The Hetzner provider is ideal when you:

  • Need production-grade Kubernetes on affordable European cloud infrastructure
  • Want real cloud load balancers and persistent volumes (not emulated locally)
  • Run performance or integration tests that require dedicated server resources
  • Deploy Talos Linux clusters with high-availability placement groups

[!NOTE] The Hetzner provider only supports the Talos distribution. For local Docker-based clusters, see the Docker Provider or the Talos distribution guide.

  1. Hetzner Cloud account — Sign up at hetzner.com/cloud
  2. API token — Create one in the Hetzner Cloud Console → Project → Security → API Tokens (read/write permissions)
  3. Talos ISO or Schematic — Either a Talos Linux ISO must be available in your Hetzner Cloud project (x86 default: 125127 for Talos 1.12.4; for ARM, look up the matching ISO ID in the Hetzner Cloud Console), or a Talos factory schematic ID can be provided via spec.cluster.talos.schematicId so KSail builds the snapshot automatically.
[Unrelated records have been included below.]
theorem closeTake_other (st : Store) {t o : TakeId} (h : o ≠ t) (time : Nat) (c : WriteCtx) :
    (closeTake t time st c).entry o = st.entry o := by
  rw [closeTake_eq]
  exact appendAll_other st h _

/-- A take's entry is as given, and nobody records on it. -/
def Unrecorded (o : TakeId) (e : TakeEntry) (s : State) : Prop :=
  s.store.entry o = e ∧ ∀ r, s.recorder = some r → r.take ≠ o

theorem recordBody_unrecorded {o : TakeId} {e : TakeEntry} {s : State} {r : Recording} (hr : r.take ≠ o)
    (h : Unrecorded o e s) (time : Nat) (b : Body) : Unrecorded o e (recordBody r time b s) := by
  rw [recordBody]
  split
  · refine ⟨(append_other _ hr.symm _).trans h.1, fun r' hr' => ?_⟩
    cases hr'
    exact hr
  · refine ⟨?_, nofun⟩
    show ((closeTake r.take time s.store r.ctx).setState r.take .ready).entry o = e
    rw [Store.setState, entry_withEntry_ne _ hr.symm, closeTake_other _ hr.symm]
    exact h.1

theorem recordGap_unrecorded {o : TakeId} {e : TakeEntry} {s : State} (h : Unrecorded o e s) :
    Unrecorded o e (recordGap s) := by
  rw [recordGap]
  split
  · exact h
  · next r hr => exact recordBody_unrecorded (h.2 r hr) h _ _

theorem recordGaps_unrecorded {o : TakeId} {e : TakeEntry} (n : Nat) {s : State} (h : Unrecorded o e s) :
    Unrecorded o e (recordGaps n s) := by
  induction n generalizing s with
  | zero => exact h
  | succ n ih => exact ih (recordGap_unrecorded h)

theorem overdueGaps_unrecorded {o : TakeId} {e : TakeEntry} (time : Nat) {s : State} (h : Unrecorded o e s) :
    Unrecorded o e (recordOverdueGaps time s) := by
  rw [recordOverdueGaps]
  split
  · exact h
  · exact recordGaps_unrecorded _ h

theorem recorderEvent_unrecorded {o : TakeId} {e : TakeEntry} (ev : Event) {s : State} (h : Unrecorded o e s) :
    Unrecorded o e (recorderEvent ev s) := by
  cases hr : s.recorder with
  | none => rwa [recorderEvent, hr]
  | some r =>
    cases hb : r.ctx.bodyOf ev.kind with
    | none => rwa [recorderEvent_discarded hr hb]
    | some b =>
      rw [recorderEvent_taken hr hb]
      have hgaps := overdueGaps_unrecorded (r.eventTime s.clock.us ev.stamp) h
      generalize recordOverdueGaps (r.eventTime s.clock.us ev.stamp) s = u at hgaps ⊢
      rw [recordAt]
      split
      · exact hgaps
      · next r' hr' =>
        split
        · exact hgaps
        · exact recordBody_unrecorded (hgaps.2 r' hr') hgaps _ _

theorem playbackEvent_unrecorded {o : TakeId} {e : TakeEntry} (k : EventKind) {s : State} (h : Unrecorded o e s) :
    Unrecorded o e (playbackEvent k s) := by
  obtain ⟨-, hrecorder, hstore, -, -, -⟩ :=
    deliver_blocks (finalSet s ⟨.playback, s.clock.us, k⟩) ⟨.playback, s.clock.us, k⟩ s
  have hto := recorderEvent_unrecorded ⟨.playback, s.clock.us, k⟩ h
  have heq : Unrecorded o e (deliver (finalSet s ⟨.playback, s.clock.us, k⟩) ⟨.playback, s.clock.us, k⟩ s) := by
    rw [Unrecorded, hrecorder, hstore]
    split
    · exact hto
    · exact h
  exact heq

theorem playbackEvents_unrecorded {o : TakeId} {e : TakeEntry} (ks : List EventKind) {s : State} (h : Unrecorded o e s) :
    Unrecorded o e (playbackEvents ks s) := by
  induction ks generalizing s with
  | nil => exact h
  | cons k ks ih => exact ih (playbackEvent_unrecorded k h)

end Sys2Proof.Machine
end

section
/-! PROOFS. The commands of the Player (sections 9.2, 9.5). -/

namespace Sys2Proof.Machine

open Sys2Proof.StepRows

/-! ### PLAY (R143) -/

/-- The part when PLAY has set the context, before the chase. -/
def State.playStarted (s : State) (t : TakeId) (start : Nat) : State :=
  { s with
    store := s.store.withEntry t { s.store.entry t with played := true }
    player := { s.player with
      state := .playing, take := some t, acc := start * 256
      cursor := s.store.indexAt t start, openKeys := KeySet.none
      takePedals := s.store.scan t start, emitted := s.store.scan t start
      passIndex := 0, passNumber := 1
      passKind := if 0 < s.player.listen then .listen else .practice
      snapshot := match s.player.loop with
        | some l => s.store.scan t l.1
        | none => s.player.snapshot
      armed := match s.player.loop with
        | some l => decide (start < l.2)
        | none => false } }

theorem playStarted_outside (s : State) (t : TakeId) (start : Nat) : s.OutsidePlayer (s.playStarted t start) :=
  ⟨rfl, rfl, rfl, rfl, rfl, rfl, rfl, rfl, rfl, rfl, rfl, rfl, rfl, rfl, rfl, rfl⟩

theorem startPlayer_eq (t : TakeId) (start : Nat) (s : State) : startPlayer t start s =
    playerNotice (some t) .play (reportMarkers (fun m => decide (m = start))
      (playbackEvents (s.store.scan t start).chase (s.playStarted t start))) := by
  have hindex : (s.store.withEntry t { s.store.entry t with played := true }).indexAt t start = s.store.indexAt t start :=
    indexAt_withEntry (st := s.store) (e := { s.store.entry t with played := true }) rfl rfl t start
  have hscan (a : Nat) : (s.store.withEntry t { s.store.entry t with played := true }).scan t a = s.store.scan t a :=
    scan_withEntry (st := s.store) (e := { s.store.entry t with played := true }) rfl rfl t a
  rw [startPlayer, State.playStarted]
  simp only [State.withStore_store, hindex, hscan]
  cases s.player.loop <;> rfl

theorem playerNotice_eq (take : Option TakeId) (cause : PlayCause) {u : State} {st : PlayState} {pos owed : Nat}
    (hstate : u.player.state = st) (hacc : u.player.acc / 256 = pos) (howed : u.guide.expected.card = owed) :
    playerNotice take cause u = raise (.playerState st take cause pos owed) u := by
  rw [playerNotice, hstate, hacc, howed]
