-- ==== Sys2Proof/Machine/State.lean ====
section
/-! DEFINITION. The state of the block as plain data: the four registers of spec/10_state.md R13, and the two ports the
host drives and reads (spec/00_scope.md R7, R8). -/

namespace Sys2Proof.Machine

/-- The two exceptions the block raises (R82). -/
inductive ExceptionCause where
  /-- A word that spells no command (R83). -/
  | illegalCommand
  /-- A `CFG.*` command other than `CFG.LOAD` while `CFG_VALID == 0` (R84). -/
  | configNotLoaded
  deriving DecidableEq, Repr

/-- The reading class of a response (R46). -/
inductive ReadingClass where
  | noReading
  | normal
  | errorLow
  | errorHigh
  deriving DecidableEq, Repr

/-- The registers `CFG` and `CFG_VALID` together, the spec's ConfigRegister (00_scope.md glossary). While
`CFG_VALID = 0` the byte has no value and none may be given to it (R15, R25, R94); so the tag is `CFG_VALID` and the
byte exists only in `loaded`. DESIGN CHOICE of representation, as R15, R25 and 93 U5 allow it (log entry 1, safe). -/
inductive ConfigRegister where
  /-- `CFG_VALID = 0`, `CFG` without a value. -/
  | notLoaded
  /-- `CFG_VALID = 1`, `CFG = byte`. -/
  | loaded (byte : Byte)
  deriving DecidableEq, Repr

/-- The response record of R45. `phys_valid` and `phys` are one optional value, as R45 recommends; their wires are
`physValid` and `physWires` (Sys2Proof/Machine/Operands.lean). -/
structure Resp where
  ok : Bool
  data : Word16
  cls : ReadingClass
  phys : Option Bits32
  deriving DecidableEq, Repr

/-- What the host drives in one step: the reset input and the command port (R94, R95, 92 D2). Two commands at once
cannot be written down (R101). -/
structure PortInput where
  rst : Bool
  cmd : Option CmdWord
  deriving DecidableEq, Repr

/-- The state. `crc`, `cfg` (holding both `CFG` and `CFG_VALID`) and `fault` are the whole architectural state (R13).
`input` and `resp` are the model's own: what the host presents in this step and the following ones, first step first,
and the response of the step just made. DESIGN CHOICE (log entries 2 and 3, safe): the host's interface of this model has a step from state
to state, the spec's `step` takes a command and gives a response (R6). -/
structure State where
  /-- `CRC`, the checksum accumulator (R14). -/
  crc : Byte
  /-- `CFG` and `CFG_VALID` (R15, R16). -/
  cfg : ConfigRegister
  /-- `FAULT`: bit 0 IllegalCommand, bit 1 ConfigNotLoaded, sticky (R17). -/
  fault : BitVec 2
  /-- What the host presents, step by step. An exhausted list is a host that presents nothing more (R7). -/
  input : List PortInput
  /-- The response port after the last step, `none` when no command was answered in it (R7, R45, R95). -/
  resp : Option Resp
  deriving DecidableEq, Repr

/-- Why the machine can stop. It never does: `step` of the spec is total (R6), a rejected command is a next state (R85),
and the block has no hold or stuck outcome (R102). So there is no reason to name, and no step raises one (safe). -/
inductive Fault : Type
  deriving DecidableEq, Repr

/-- Why an instruction can have no meaning. -/
inductive Refusal where
  /-- The instruction of this mnemonic has no meaning yet: raised by a refused arm of `exec` only, and there is no such
  arm (safe). -/
  | notModelled (mnemonic : String)
  deriving DecidableEq, Repr

/-- What a step or a meaning answers. -/
abbrev StepResult := Host.Outcome State Fault Refusal

/-- The state after reset: `CRC = 0x00`, `CFG_VALID = 0` with `CFG` without a value, `FAULT = 0b00` (R25, R94). The
two ports are the model's own: the host presents nothing and no response stands there (DESIGN CHOICE, log entries
2 and 3). -/
def State.reset : State where
  crc := 0x00
  cfg := .notLoaded
  fault := 0b00
  input := []
  resp := none

end Sys2Proof.Machine
end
See Talos options.
  4. Docker — Required locally for ksail CLI operations

Export the Hetzner Cloud API token so KSail can manage servers:

Terminal window
export HCLOUD_TOKEN=your-hetzner-api-token

[!TIP] Add the export to your shell profile (~/.bashrc, ~/.zshrc) to persist across sessions.

By default, KSail reads from HCLOUD_TOKEN. To use a different environment variable name, set spec.provider.hetzner.tokenEnvVar in ksail.yaml.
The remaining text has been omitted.